Yesterday closed out a one day fire sale of Google Glass.  It was opened up for anyone to purchase directly through Google’s site for a whopping $1,500 for one day only and it was supposedly a massive success with a complete sell out.  For the past year+ since Google announced the developer version of Google Glass there’s been a ton of buzz.  Much criticism has been cast as well.  It usually goes something like It’s got the cool factor with a ton of potential for sure, but it’s also a little creepy too.  The creepy factor comes with the built in camera that can potentially be activated with a simple wink.  This is the foundation for both the cool and creepy factor.  It’s also the greatest reason Google Glass will be a dismal failure.  This is a first for me.  I typically won’t rant on a product before it really has had a chance to get off the ground and prove the pundits right or wrong but I must make an exception here because it seems so obvious that it will fail.  Here’s the scenario that will precipitate the dramatic fall or prevent a meteoric rise for Glass.  Remember the helmet cam footage recently from the bikers’/Range Rover road rage incident from last year in NYC?  Well there’s gonna be something as dramatic caught on Glass.  This footage will air all over the world, a perpetrator will be tried and convicted based off the footage, and Glass will have all the free press it could dream of.  A few days later somebody is going to be walking down the street minding his own Ps and Qs and take a wrong turn down some villainous city block.  Some madman is going to take issue with said Glass wearing pee on and beat him to a bloody pulp for wearing it and invading his turf and privacy.  It’s going to happen.  Unfortunately it’s a solid bet and when it does nobody is going to want to wear their Glass in public for fear of a repeat performance.  There are other factors that will lead to it’s demise like the first vehicular accident involving an offender wearing Glass but the camera will be Glass’s ultimate demise.  How about instances where security is involved?  Dare I mention this, but a synchronized camera feed would be a nice tool for terrorists to utilize when attempting to pull off coordinated attacks.  FYI Google, there’s very good reason camcorder manufacturers started putting a little red light on their products when recording.  Crap, did I officially just become a pundit with this last statement?

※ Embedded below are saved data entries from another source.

theorem State.iceFail_fr {κ : Nat} {s0 s : State} {q : FlashReq} {kind : ℕ} (hf_ : Fr κ s0 s) (hk_ : 0xc3c03700008004bc1c000460000000002040000000000000000000000000624000aa07f420 &&& κ = 0xc3c03700008004bc1c000460000000002040000000000000000000000000624000aa07f420 := by decide) :
    Fr κ s0 (State.iceFail s q kind) := by
  refine Fr.lift hf_ hk_ ?_
  clear hf_ hk_
  unfold State.iceFail
  have h0 := Fr.refl 0xc3c03700008004bc1c000460000000002040000000000000000000000000624000aa07f420 s
  repeat' first
      | ((try lift_lets); intro v; refine_lift have hv : Fr 0xc3c03700008004bc1c000460000000002040000000000000000000000000624000aa07f420 s v := ?_; ?_; clear_value v)
      | ((try lift_lets); intro v)
      | with_reducible refine State.busError_fr ?_
      | with_reducible refine State.fillFail_fr ?_
      | with_reducible refine State.iceError_fr ?_
      | with_reducible refine Fr.ite ?_ ?_
      | with_reducible refine Fr.cond ?_ ?_
      | with_reducible assumption
      | (refine Fr.of_snd (by assumption) ?_)
      | (refine Fr.of_fst (by assumption) ?_)
      | split
      | (unfold v; split)
      | (unfold v; clear_value *; split)
      | (clear_value *; split)

theorem State.iceBusy_fr {κ : Nat} {s0 s : State}  (hf_ : Fr κ s0 s) (hk_ : 0x100000000000000000000000000000000000000000000000000000000000000000000 &&& κ = 0x100000000000000000000000000000000000000000000000000000000000000000000 := by decide) :
    Fr κ s0 (State.iceBusy s) := by
  refine Fr.lift hf_ hk_ ?_
  clear hf_ hk_
  unfold State.iceBusy
  have h0 := Fr.refl 0x100000000000000000000000000000000000000000000000000000000000000000000 s
  repeat' first
      | ((try lift_lets); intro v; refine_lift have hv : Fr 0x100000000000000000000000000000000000000000000000000000000000000000000 s v := ?_; ?_; clear_value v)
      | ((try lift_lets); intro v)
      | with_reducible refine State.setB_fr ?_
      | with_reducible refine Fr.ite ?_ ?_
      | with_reducible refine Fr.cond ?_ ?_
      | with_reducible assumption
      | (refine Fr.of_snd (by assumption) ?_)
      | (refine Fr.of_fst (by assumption) ?_)
      | split
      | (unfold v; split)
      | (unfold v; clear_value *; split)
      | (clear_value *; split)

theorem State.iceLetGo_fr {κ : Nat} {s0 s : State}  (hf_ : Fr κ s0 s) (hk_ : 0xc3c03700008004bc1c000460000000002040000000000000000000000000624000aa07f420 &&& κ = 0xc3c03700008004bc1c000460000000002040000000000000000000000000624000aa07f420 := by decide) :
    Fr κ s0 (State.iceLetGo s) := by
  refine Fr.lift hf_ hk_ ?_
  clear hf_ hk_
  unfold State.iceLetGo
  have h0 := Fr.refl 0xc3c03700008004bc1c000460000000002040000000000000000000000000624000aa07f420 s
  repeat' first
      | ((try lift_lets); intro v; refine_lift have hv : Fr 0xc3c03700008004bc1c000460000000002040000000000000000000000000624000aa07f420 s v := ?_; ?_; clear_value v)
      | ((try lift_lets); intro v)
      | with_reducible refine State.iceFail_fr ?_
      | with_reducible refine State.modIce_fr ?_
      | with_reducible refine State.set_fr ?_
      | with_reducible refine Fr.forEach ?_ (fun t a ht => ?_)
      | with_reducible refine Fr.ite ?_ ?_
      | with_reducible refine Fr.cond ?_ ?_
      | with_reducible assumption
      | (refine Fr.of_snd (by assumption) ?_)
      | (refine Fr.of_fst (by assumption) ?_)
      | split
      | (unfold v; split)
      | (unfold v; clear_value *; split)
      | (clear_value *; split)

theorem State.iceNext_fr {κ : Nat} {s0 s : State}  (hf_ : Fr κ s0 s) (hk_ : 0xc3c03700008004bc1c000460000000002040000000000000000000000000624000aa07f420 &&& κ = 0xc3c03700008004bc1c000460000000002040000000000000000000000000624000aa07f420 := by decide) :
    Fr κ s0 (State.iceNext s) := by
  refine Fr.lift hf_ hk_ ?_
  clear hf_ hk_
  unfold State.iceNext
  have h0 := Fr.refl 0xc3c03700008004bc1c000460000000002040000000000000000000000000624000aa07f420 s
  repeat' first
      | ((try lift_lets); intro v; refine_lift have hv : Fr 0xc3c03700008004bc1c000460000000002040000000000000000000000000624000aa07f420 s v := ?_; ?_; clear_value v)
      | ((try lift_lets); intro v)
      | with_reducible refine State.iceBusy_fr ?_
      | with_reducible refine State.iceLetGo_fr ?_
      | with_reducible refine State.modIce_fr ?_
      | with_reducible refine Fr.ite ?_ ?_
      | with_reducible refine Fr.cond ?_ ?_
      | with_reducible assumption
      | (refine Fr.of_snd (by assumption) ?_)
      | (refine Fr.of_fst (by assumption) ?_)
      | split
      | (unfold v; split)
      | (unfold v; clear_value *; split)
      | (clear_value *; split)

theorem State.iceAsk_fr {κ : Nat} {s0 s : State} {q : FlashReq} (hf_ : Fr κ s0 s) (hk_ : 0xc3c03700008004bc1c000460000000002040000000000000000000000000624000aa07f420 &&& κ = 0xc3c03700008004bc1c000460000000002040000000000000000000000000624000aa07f420 := by decide) :
    Fr κ s0 (State.iceAsk s q) := by
  refine Fr.lift hf_ hk_ ?_
  clear hf_ hk_
  unfold State.iceAsk
  have h0 := Fr.refl 0xc3c03700008004bc1c000460000000002040000000000000000000000000624000aa07f420 s
  repeat' first
      | ((try lift_lets); intro v; refine_lift have hv : Fr 0xc3c03700008004bc1c000460000000002040000000000000000000000000624000aa07f420 s v := ?_; ?_; clear_value v)
      | ((try lift_lets); intro v)
      | with_reducible refine State.iceFail_fr ?_
      | with_reducible refine State.iceNext_fr ?_
      | with_reducible refine State.modIce_fr ?_
      | with_reducible refine Fr.ite ?_ ?_
      | with_reducible refine Fr.cond ?_ ?_
      | with_reducible assumption
      | (refine Fr.of_snd (by assumption) ?_)
      | (refine Fr.of_fst (by assumption) ?_)
      | split
      | (unfold v; split)
      | (unfold v; clear_value *; split)
      | (clear_value *; split)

I applaud Google Glass for its possibilities and technical prowess but unfortunately we simply can’t handle the human factor as a society yet.  Will I get one?  Sure when the price drops 100% and will likely use it as a TV companion so I can blink my way through channel surfing in an effort to stave off carpal tunnel syndrome from excess remote usage.  If I’m really lucky a series of coordinated blinks might even someday tell some Google Bot to appear with a cold beer in extended robo grip.  Now that would exhibit some cool factor!